## GOAL OF THE EXERCISE
In the material below, find every line containing the string "isEmpty" and return it.

====== MATERIAL PROVIDED ======

-- ==== Sys2Proof/Machine/Issue.lean ====
section
/-! DEFINITION. How the chanter takes a word: forming and pushing convoys (R85, R89, R90), held operations, the waits of R86
and R261. -/

namespace Sys2Proof.Machine

/-- What a meaning answers. -/
abbrev Result := Host.Outcome State Fault Refusal

/-- The word of an instruction, for TINFO (R166). -/
def wordOf (i : Instr) : Word := (encode i).getD 0

/-- A strand whose older convoys and held operations have all completed. -/
def State.idle (s : State) : Bool := s.me.pend.isEmpty

/-- The chanter waits until every older convoy and held operation has completed, then acts (R86, R87, R261). -/
def State.whenIdle (s : State) (f : State → State) : State := if s.idle then f s else s.await .convoys

/-- A held word whose result or effect younger words can depend on (R87): with nothing older pending it acts; else it waits in the
run-ahead buffer, where the chanter comes back to it, and the chanter runs on. `dst` are the registers it will write, `orders` says that
younger loads stay behind it, `foot` is the access it makes. -/
def State.heldWord (s : State) (word : Word) (dst : List SReg) (orders : Bool) (foot : Option (Ref × Nat)) (f : State → State) : State :=
  if s.idle then f s
  else if 32 ≤ s.me.heldOps then s.await .buffer
  else
    let k := s.me
    ((s.next).onMe fun k' => { k' with pend := k'.pend ++ [⟨k.seq, k.ch, .held k.ch.pc (.word dst orders foot) word⟩] }).drain

/-- A watch that stopped the strand at this word is suppressed once (R210). -/
def State.supWatch (s : State) : Bool :=
  match s.me.resume with
  | some st => st.cause == .watch && st.pc == s.me.ch.pc
  | none => false

end Sys2Proof.Machine

/-! ### Registers that a held word owes (R87) -/

namespace Sys2Proof

/-- The scalar registers of a memory operand. -/
def Addr.regs (m : Addr) : List SReg := [m.a]

/-- The scalar register of an OSEL 1 operand. -/
def Src.regs : Src → List SReg
  | .scl a => [a]
  | _ => []

/-- The scalar registers that a word of the strand reads or writes; an event has none. -/
def Instr.regs (i : Instr) : List SReg :=
  match i with
  | .add _ d a b | .sub _ d a b | .mul _ d a b | .mulh _ d a b | .mulhn _ d a b | .div _ d a b | .divn _ d a b | .rem _ d a b
  | .remn _ d a b | .and _ d a b | .or _ d a b | .xor _ d a b | .andn _ d a b | .shl _ d a b | .shr _ d a b | .sra _ d a b
  | .rotr _ d a b | .min _ d a b | .max _ d a b | .minn _ d a b | .maxn _ d a b | .slt _ d a b | .sltn _ d a b | .seq _ d a b
  | .csel d a b | .fadd _ _ d a b | .fsub _ _ d a b | .fmul _ _ d a b | .fdiv _ _ d a b | .fma _ _ d a b | .fmin _ d a b
  | .fmax _ d a b | .fcmp _ _ d a b | .cntwait d a b => [d, a, b]
  | .clz _ d a | .ctz _ d a | .popc _ d a | .addi _ d a _ | .andi _ d a _ | .ori _ d a _ | .xori _ d a _ | .shli _ d a _
  | .shri _ d a _ | .srai _ d a _ | .slti _ d a _ | .fsqrt _ _ d a | .fcvt _ _ d a | .fclass _ d a | .jalr d a | .deal d a
  | .sptr d _ a | .setvl _ d a | .msetvl _ d a | .cpwait d a => [d, a]
  | .beq a b _ | .bne a b _ | .blt a b _ | .bge a b _ | .bltn a b _ | .bgen a b _ | .slotset a b | .slotinv a b => [a, b]
  | .movi d _ | .movhi d _ | .jal d _ | .getc d _ | .copyLaunch d _ | .qpop d _ | .slotq d _ => [d]
  | .jr a | .loop _ a _ | .setc _ a | .cntinc a _ | .cancel _ a | .qpush _ a | .incfence a | .mark a | .cpcancel a => [a]
  | .ld d m _ _ | .st d m _ _ | .ldacq _ d m _ | .strel _ d m _ => d :: m.regs
  | .amo _ _ _ d m _ b | .waita _ d m _ b => d :: b :: m.regs
  | .zline m _ | .pref m _ _ | .vld _ _ m _ _ | .vldx _ _ m _ _ _ | .vldff _ _ m _ _ _ | .vldsc _ _ m _ _ | .vst _ _ m _ _
  | .vstx _ _ m _ _ _ | .vamo _ _ _ _ _ m _ _ => m.regs
  | .vlds _ _ m _ _ b | .vsts _ _ m _ _ b | .mldt _ _ m _ _ b | .mstt _ _ m _ _ b => b :: m.regs
  | .mmerge _ _ _ part _ m _ => part.toList ++ m.regs
  | .vadd _ _ _ _ a _ | .vsub _ _ _ _ a _ | .vmul _ _ _ _ a _ | .vmulh _ _ _ _ a _ | .vmin _ _ _ _ a _ | .vmax _ _ _ _ a _
  | .vand _ _ _ _ a _ | .vor _ _ _ _ a _ | .vxor _ _ _ _ a _ | .vshl _ _ _ _ a _ | .vshr _ _ _ _ a _ | .vsra _ _ _ _ a _
  | .vsadd _ _ _ _ a _ | .vssub _ _ _ _ a _ | .vfadd _ _ _ _ _ a _ | .vfsub _ _ _ _ _ a _ | .vfmul _ _ _ _ _ a _
  | .vfdiv _ _ _ _ _ a _ | .vfma _ _ _ _ _ a _ | .vfms _ _ _ _ _ a _ | .vfnma _ _ _ _ _ a _ | .vfmin _ _ _ _ a _
  | .vfmax _ _ _ _ a _ | .vcmp _ _ _ _ _ a _ | .vfcmp _ _ _ _ _ a _ | .vbcast _ _ _ _ a => a.regs
  | .vins _ _ _ a b => b :: a.regs
  | .vslideup _ _ _ _ _ b | .vslidedn _ _ _ _ _ b | .vextr _ _ _ _ b | .mrow _ _ _ b | .mwrow _ _ _ b => [b]
  | i => match i.halves with
    | some (h, g) => h.writes.toList ++ g.writes.toList ++ h.reads ++ g.reads
    | none => []

end Sys2Proof

namespace Sys2Proof.Machine

/-- A word in the run-ahead buffer will write one of the registers. -/
def Strand.owes (k : Strand) (l : List SReg) : Bool :=
  k.pend.any fun p => match p.item with
    | .held _ (.word dst _ _) _ => dst.any fun d => d != 0 && l.contains d
    | _ => false

/-! ### Convoys -/

/-- The head of the convoy that the word at PC belongs to. -/
def Strand.headPc (k : Strand) : Word := if k.forming.isEmpty then k.ch.pc else k.formPc

/-- A trap at the head of the convoy the chanter is forming, or at the word itself (R90, R167). -/
def State.trapHead (s : State) (c : Cause) (info : Word) : State := s.raise (stopAt s.me.headPc c info)

/-- The pending resume of a convoy: it runs again from ESV0-ESV7 (R170, R175). -/
def Strand.restartOf (k : Strand) (pc : Word) : Option Restart :=
  match k.resume with
  | some st =>
    if st.rstop && st.pc == pc then
      let sup := if st.cause.arithmetic then some (st.cause, field st.info.toNat 0 16)
        else if st.cause = .none then .none else some (st.cause, st.elem)
      some ⟨ridxOf k.ch.esv, k.ch.esv[0].extractLsb' 32 32, st.ixr, st.word, sup⟩
    else .none
  | .none => .none

/-- A convoy as it is pushed: what it captures (R85), or for a resumed one what it had captured (R170). -/
def Strand.capture (k : Strand) (pc : Word) (ws : List VWord) : Convoy :=
  let r := k.restartOf pc
  match r, k.cap with
  | some _, some q => if q.pc = pc then ⟨pc, ws, q.vl, q.mvl, q.fpctl, r, false, [], k.skipBrk⟩
      else ⟨pc, ws, k.ch.vl, k.ch.mvl, k.ch.fpctl, r, false, [], k.skipBrk⟩
  | _, _ => ⟨pc, ws, k.ch.vl, k.ch.mvl, k.ch.fpctl, r, false, [], k.skipBrk⟩

/-- Pushes a convoy whose last word the chanter stands on; a full vector queue stalls it (R85). `c` are the chanter's
registers before the convoy. -/
def State.pushConvoy (s : State) (pc : Word) (c : Chanter) (ws : List VWord) : State :=
  if 32 ≤ s.me.convoys then s.await .buffer
  else
    let k := s.me
    let v := k.capture pc ws
    let s := s.next
    let used := match v.restart with
      | some _ => true
      | none => false
    (s.onMe fun k' =>
      { k' with
        pend := k'.pend ++ [⟨k.seq, c, .convoy v⟩], forming := []
        cap := if used then .none else k'.cap }).drain

/-- The chanter's registers at the head of a convoy: nothing but PC changes while it forms. -/
def Strand.headSnap (k : Strand) : Chanter := { k.ch with pc := k.headPc }

/-- The chanter takes a vector or matrix word: it joins the convoy that is forming, which its last word pushes; the rules of
R90 come first. `c` is its chain bit. -/
def State.takeVector (s : State) (c : Bool) (x : VWord) : State :=
  let k := s.me
  let ws := k.forming ++ [x]
  if 4 < ws.length || (c && ws.length == 4) then s.trapHead .convoy x.word
  else if 2 < (ws.filter fun y => y.op.memory).length then s.trapHead .convoy x.word
  else if c && x.op.indexed then s.trapHead .convoy x.word
  else if c && !(k.ch.loops.endingAt (k.ch.pc + 8)).isEmpty then s.trapHead .convoy x.word
  else if c then
    s.onMe fun k => { k with forming := ws, formPc := k.headPc, formSnap := k.headSnap, ch := { k.ch with pc := k.ch.pc + 8 }, wait := .none }
  else s.pushConvoy k.headPc k.headSnap ws

/-- A word with its scalar operands as they stand (R85). -/
def State.vword (s : State) (i : Instr) (op : VOp) (gov : MReg) (a b : SReg) : VWord := ⟨op, gov, s.sreg a, s.sreg b, wordOf i⟩

/-- The scalar register of an OSEL 1 operand. -/
def srcReg : Src → SReg
  | .scl a => a
  | _ => 0

end Sys2Proof.Machine
end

======

## SOLUTION
def State.idle (s : State) : Bool := s.me.pend.isEmpty
def Strand.headPc (k : Strand) : Word := if k.forming.isEmpty then k.ch.pc else k.formPc
  else if c && !(k.ch.loops.endingAt (k.ch.pc + 8)).isEmpty then s.trapHead .convoy x.word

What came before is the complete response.